REQUIRED WORK: Verbatim, and with nothing else, reproduce the data below from its first line through the line containing "namespace Sys2Proof.Machine".

RECORDED DATA:
+++

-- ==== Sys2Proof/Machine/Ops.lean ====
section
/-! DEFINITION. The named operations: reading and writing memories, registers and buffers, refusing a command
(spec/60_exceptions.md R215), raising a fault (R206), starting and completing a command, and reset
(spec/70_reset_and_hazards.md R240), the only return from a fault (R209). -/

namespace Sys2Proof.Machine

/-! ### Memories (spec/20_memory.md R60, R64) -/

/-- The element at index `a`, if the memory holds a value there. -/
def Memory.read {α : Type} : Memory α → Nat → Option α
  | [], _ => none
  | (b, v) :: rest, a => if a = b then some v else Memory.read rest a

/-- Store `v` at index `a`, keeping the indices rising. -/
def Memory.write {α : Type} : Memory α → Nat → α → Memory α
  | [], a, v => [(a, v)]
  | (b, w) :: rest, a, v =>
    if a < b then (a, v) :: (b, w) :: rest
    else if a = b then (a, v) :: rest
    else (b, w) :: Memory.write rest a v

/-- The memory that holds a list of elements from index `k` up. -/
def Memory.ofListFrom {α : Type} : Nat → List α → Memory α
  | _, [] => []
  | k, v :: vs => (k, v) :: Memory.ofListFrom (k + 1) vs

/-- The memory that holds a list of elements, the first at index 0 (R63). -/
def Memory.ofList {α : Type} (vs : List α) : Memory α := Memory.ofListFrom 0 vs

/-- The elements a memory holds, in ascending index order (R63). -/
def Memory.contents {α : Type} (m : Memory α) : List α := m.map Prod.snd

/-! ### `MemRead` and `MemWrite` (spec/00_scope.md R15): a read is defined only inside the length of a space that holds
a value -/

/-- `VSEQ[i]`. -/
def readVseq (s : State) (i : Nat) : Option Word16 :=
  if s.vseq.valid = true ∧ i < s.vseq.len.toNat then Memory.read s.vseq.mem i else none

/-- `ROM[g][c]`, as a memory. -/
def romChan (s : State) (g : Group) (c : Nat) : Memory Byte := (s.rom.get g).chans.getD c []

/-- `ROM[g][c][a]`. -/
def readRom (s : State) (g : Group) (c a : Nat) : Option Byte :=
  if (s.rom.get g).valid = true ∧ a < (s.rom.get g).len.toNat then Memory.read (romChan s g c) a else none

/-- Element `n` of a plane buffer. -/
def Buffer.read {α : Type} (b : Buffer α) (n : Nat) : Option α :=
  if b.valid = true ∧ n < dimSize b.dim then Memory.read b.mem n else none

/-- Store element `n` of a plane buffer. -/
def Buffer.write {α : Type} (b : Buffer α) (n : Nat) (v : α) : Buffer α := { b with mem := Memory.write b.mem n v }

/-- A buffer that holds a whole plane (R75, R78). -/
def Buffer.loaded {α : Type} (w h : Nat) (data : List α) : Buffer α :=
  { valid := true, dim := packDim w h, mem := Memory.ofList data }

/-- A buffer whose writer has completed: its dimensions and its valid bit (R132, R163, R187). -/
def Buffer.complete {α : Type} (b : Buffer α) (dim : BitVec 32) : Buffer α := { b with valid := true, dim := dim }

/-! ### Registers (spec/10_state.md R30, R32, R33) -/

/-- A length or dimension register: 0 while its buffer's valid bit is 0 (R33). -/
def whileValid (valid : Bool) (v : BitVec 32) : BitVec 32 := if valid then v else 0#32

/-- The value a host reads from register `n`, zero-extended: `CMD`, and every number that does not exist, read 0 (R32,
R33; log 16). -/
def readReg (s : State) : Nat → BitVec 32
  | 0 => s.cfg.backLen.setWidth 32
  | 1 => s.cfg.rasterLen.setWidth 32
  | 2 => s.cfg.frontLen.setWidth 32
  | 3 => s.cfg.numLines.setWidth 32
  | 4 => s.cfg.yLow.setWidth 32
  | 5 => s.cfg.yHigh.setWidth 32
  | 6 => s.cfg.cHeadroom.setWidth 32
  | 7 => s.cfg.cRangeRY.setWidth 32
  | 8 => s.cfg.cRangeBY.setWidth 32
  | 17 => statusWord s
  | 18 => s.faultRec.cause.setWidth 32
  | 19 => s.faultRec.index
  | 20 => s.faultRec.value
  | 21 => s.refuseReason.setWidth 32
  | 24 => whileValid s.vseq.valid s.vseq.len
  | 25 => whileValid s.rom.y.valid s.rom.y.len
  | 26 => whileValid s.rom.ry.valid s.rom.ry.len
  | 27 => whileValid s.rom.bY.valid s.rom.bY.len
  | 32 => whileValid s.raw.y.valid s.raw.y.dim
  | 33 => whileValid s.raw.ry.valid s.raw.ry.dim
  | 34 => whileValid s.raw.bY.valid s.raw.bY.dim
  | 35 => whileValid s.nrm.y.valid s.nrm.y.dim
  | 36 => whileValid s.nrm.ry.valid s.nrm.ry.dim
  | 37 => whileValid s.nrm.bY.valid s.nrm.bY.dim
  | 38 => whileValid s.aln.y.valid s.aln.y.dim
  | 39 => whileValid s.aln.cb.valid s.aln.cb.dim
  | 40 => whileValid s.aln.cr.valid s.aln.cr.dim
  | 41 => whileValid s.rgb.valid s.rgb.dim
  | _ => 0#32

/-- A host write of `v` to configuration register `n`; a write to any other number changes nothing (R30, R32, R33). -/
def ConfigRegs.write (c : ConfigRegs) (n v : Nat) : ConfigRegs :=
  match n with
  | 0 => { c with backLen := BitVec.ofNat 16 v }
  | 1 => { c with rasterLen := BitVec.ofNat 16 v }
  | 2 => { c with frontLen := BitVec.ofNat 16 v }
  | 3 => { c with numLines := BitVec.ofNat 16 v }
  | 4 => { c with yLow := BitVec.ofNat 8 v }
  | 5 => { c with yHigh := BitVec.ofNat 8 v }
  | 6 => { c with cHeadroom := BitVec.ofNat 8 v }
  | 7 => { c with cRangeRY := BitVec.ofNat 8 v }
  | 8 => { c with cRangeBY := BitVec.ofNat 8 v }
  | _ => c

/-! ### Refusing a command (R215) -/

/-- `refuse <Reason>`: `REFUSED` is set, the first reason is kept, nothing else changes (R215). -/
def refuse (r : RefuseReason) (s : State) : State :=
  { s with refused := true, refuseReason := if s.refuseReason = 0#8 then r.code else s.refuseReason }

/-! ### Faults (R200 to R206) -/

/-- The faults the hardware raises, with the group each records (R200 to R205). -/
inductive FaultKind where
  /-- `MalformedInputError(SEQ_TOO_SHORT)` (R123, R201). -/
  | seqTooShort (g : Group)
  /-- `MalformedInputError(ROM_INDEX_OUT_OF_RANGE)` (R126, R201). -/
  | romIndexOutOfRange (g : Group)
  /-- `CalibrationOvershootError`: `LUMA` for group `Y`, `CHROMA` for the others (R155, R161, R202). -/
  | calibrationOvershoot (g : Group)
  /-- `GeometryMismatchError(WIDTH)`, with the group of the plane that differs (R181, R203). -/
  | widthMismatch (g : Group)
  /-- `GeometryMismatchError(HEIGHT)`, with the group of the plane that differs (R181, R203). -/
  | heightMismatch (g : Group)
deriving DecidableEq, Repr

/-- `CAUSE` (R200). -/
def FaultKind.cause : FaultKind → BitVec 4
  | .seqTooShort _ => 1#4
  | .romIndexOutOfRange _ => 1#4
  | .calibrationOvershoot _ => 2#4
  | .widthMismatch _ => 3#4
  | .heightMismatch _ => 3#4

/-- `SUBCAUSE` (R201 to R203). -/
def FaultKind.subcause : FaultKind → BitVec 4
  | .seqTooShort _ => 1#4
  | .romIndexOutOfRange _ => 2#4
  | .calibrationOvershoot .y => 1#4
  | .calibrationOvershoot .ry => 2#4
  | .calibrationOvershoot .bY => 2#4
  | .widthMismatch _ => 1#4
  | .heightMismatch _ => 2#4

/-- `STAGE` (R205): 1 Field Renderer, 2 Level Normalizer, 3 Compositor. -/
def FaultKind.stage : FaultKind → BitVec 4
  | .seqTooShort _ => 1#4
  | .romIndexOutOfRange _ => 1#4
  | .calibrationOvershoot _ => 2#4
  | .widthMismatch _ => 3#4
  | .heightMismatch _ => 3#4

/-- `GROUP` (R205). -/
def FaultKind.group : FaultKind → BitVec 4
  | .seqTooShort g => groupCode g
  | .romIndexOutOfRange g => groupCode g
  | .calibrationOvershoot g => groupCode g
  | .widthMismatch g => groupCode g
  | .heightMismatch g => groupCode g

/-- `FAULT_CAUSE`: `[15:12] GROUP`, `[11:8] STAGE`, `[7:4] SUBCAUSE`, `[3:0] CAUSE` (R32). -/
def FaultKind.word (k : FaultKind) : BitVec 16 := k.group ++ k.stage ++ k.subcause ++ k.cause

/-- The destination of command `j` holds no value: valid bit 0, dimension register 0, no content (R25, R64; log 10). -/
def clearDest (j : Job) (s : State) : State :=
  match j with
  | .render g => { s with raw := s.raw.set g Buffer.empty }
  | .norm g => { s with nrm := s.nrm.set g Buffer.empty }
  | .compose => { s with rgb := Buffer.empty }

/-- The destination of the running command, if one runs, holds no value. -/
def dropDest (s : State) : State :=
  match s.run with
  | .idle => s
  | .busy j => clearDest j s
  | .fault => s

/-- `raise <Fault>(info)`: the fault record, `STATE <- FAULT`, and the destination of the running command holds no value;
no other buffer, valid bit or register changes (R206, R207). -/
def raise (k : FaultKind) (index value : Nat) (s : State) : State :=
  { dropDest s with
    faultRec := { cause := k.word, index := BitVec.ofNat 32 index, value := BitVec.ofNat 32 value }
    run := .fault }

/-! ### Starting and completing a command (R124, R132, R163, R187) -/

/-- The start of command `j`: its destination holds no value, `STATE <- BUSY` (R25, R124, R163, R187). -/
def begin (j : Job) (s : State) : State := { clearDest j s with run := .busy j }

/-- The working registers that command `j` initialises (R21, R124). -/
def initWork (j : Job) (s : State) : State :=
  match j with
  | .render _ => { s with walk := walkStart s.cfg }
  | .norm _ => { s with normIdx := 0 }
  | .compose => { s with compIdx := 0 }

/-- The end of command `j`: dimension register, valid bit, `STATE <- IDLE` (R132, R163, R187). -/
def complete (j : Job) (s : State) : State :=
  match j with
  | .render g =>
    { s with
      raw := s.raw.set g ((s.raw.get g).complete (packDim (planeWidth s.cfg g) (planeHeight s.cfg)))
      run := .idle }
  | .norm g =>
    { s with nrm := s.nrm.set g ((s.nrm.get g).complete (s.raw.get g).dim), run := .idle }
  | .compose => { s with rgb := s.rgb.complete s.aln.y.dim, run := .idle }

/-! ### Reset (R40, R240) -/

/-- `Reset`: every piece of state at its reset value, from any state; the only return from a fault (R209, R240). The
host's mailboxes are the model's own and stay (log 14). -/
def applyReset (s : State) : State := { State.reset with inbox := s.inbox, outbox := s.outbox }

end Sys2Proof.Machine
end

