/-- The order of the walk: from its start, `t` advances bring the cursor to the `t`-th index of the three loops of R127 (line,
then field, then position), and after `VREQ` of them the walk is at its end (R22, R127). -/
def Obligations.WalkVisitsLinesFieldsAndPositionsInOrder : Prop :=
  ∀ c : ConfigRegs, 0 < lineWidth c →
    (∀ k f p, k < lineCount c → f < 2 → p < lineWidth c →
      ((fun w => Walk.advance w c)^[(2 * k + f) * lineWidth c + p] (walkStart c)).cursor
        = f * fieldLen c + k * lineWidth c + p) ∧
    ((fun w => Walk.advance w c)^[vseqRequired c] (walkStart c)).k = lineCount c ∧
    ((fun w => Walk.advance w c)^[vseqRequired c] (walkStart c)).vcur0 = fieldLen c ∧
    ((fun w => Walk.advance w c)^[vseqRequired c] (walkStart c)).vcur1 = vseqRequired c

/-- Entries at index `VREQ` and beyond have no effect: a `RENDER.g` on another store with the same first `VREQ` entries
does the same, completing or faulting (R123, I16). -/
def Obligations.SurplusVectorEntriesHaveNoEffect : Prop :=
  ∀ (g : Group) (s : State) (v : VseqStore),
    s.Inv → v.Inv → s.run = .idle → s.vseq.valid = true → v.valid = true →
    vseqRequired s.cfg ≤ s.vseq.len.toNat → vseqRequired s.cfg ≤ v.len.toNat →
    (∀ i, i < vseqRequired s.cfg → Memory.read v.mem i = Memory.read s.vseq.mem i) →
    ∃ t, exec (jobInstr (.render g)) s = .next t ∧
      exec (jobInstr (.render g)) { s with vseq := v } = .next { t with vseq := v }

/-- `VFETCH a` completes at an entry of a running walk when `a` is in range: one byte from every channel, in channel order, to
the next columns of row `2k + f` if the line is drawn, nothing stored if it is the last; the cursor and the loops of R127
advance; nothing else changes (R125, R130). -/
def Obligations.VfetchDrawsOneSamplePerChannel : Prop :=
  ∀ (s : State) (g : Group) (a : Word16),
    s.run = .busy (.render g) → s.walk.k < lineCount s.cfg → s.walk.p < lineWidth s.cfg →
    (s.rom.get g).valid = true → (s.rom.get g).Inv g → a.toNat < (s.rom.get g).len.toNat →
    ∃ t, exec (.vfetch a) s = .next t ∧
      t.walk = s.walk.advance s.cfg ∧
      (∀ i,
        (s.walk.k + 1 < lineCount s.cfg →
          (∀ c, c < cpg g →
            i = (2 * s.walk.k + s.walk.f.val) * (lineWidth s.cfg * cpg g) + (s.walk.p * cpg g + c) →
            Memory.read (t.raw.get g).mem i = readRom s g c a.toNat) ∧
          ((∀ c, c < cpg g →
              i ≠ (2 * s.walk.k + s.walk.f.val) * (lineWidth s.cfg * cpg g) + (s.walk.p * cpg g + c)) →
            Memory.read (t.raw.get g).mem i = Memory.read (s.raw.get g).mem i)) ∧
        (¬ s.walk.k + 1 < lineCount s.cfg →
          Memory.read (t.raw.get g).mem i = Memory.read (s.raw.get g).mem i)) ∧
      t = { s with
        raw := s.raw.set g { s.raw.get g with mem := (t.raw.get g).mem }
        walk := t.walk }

+++

RESPONSE:
-- ==== Sys2Proof/Machine/Ops.lean ====
section
/-! DEFINITION. The named operations: reading and writing memories, registers and buffers, refusing a command
(spec/60_exceptions.md R215), raising a fault (R206), starting and completing a command, and reset
(spec/70_reset_and_hazards.md R240), the only return from a fault (R209). -/

namespace Sys2Proof.Machine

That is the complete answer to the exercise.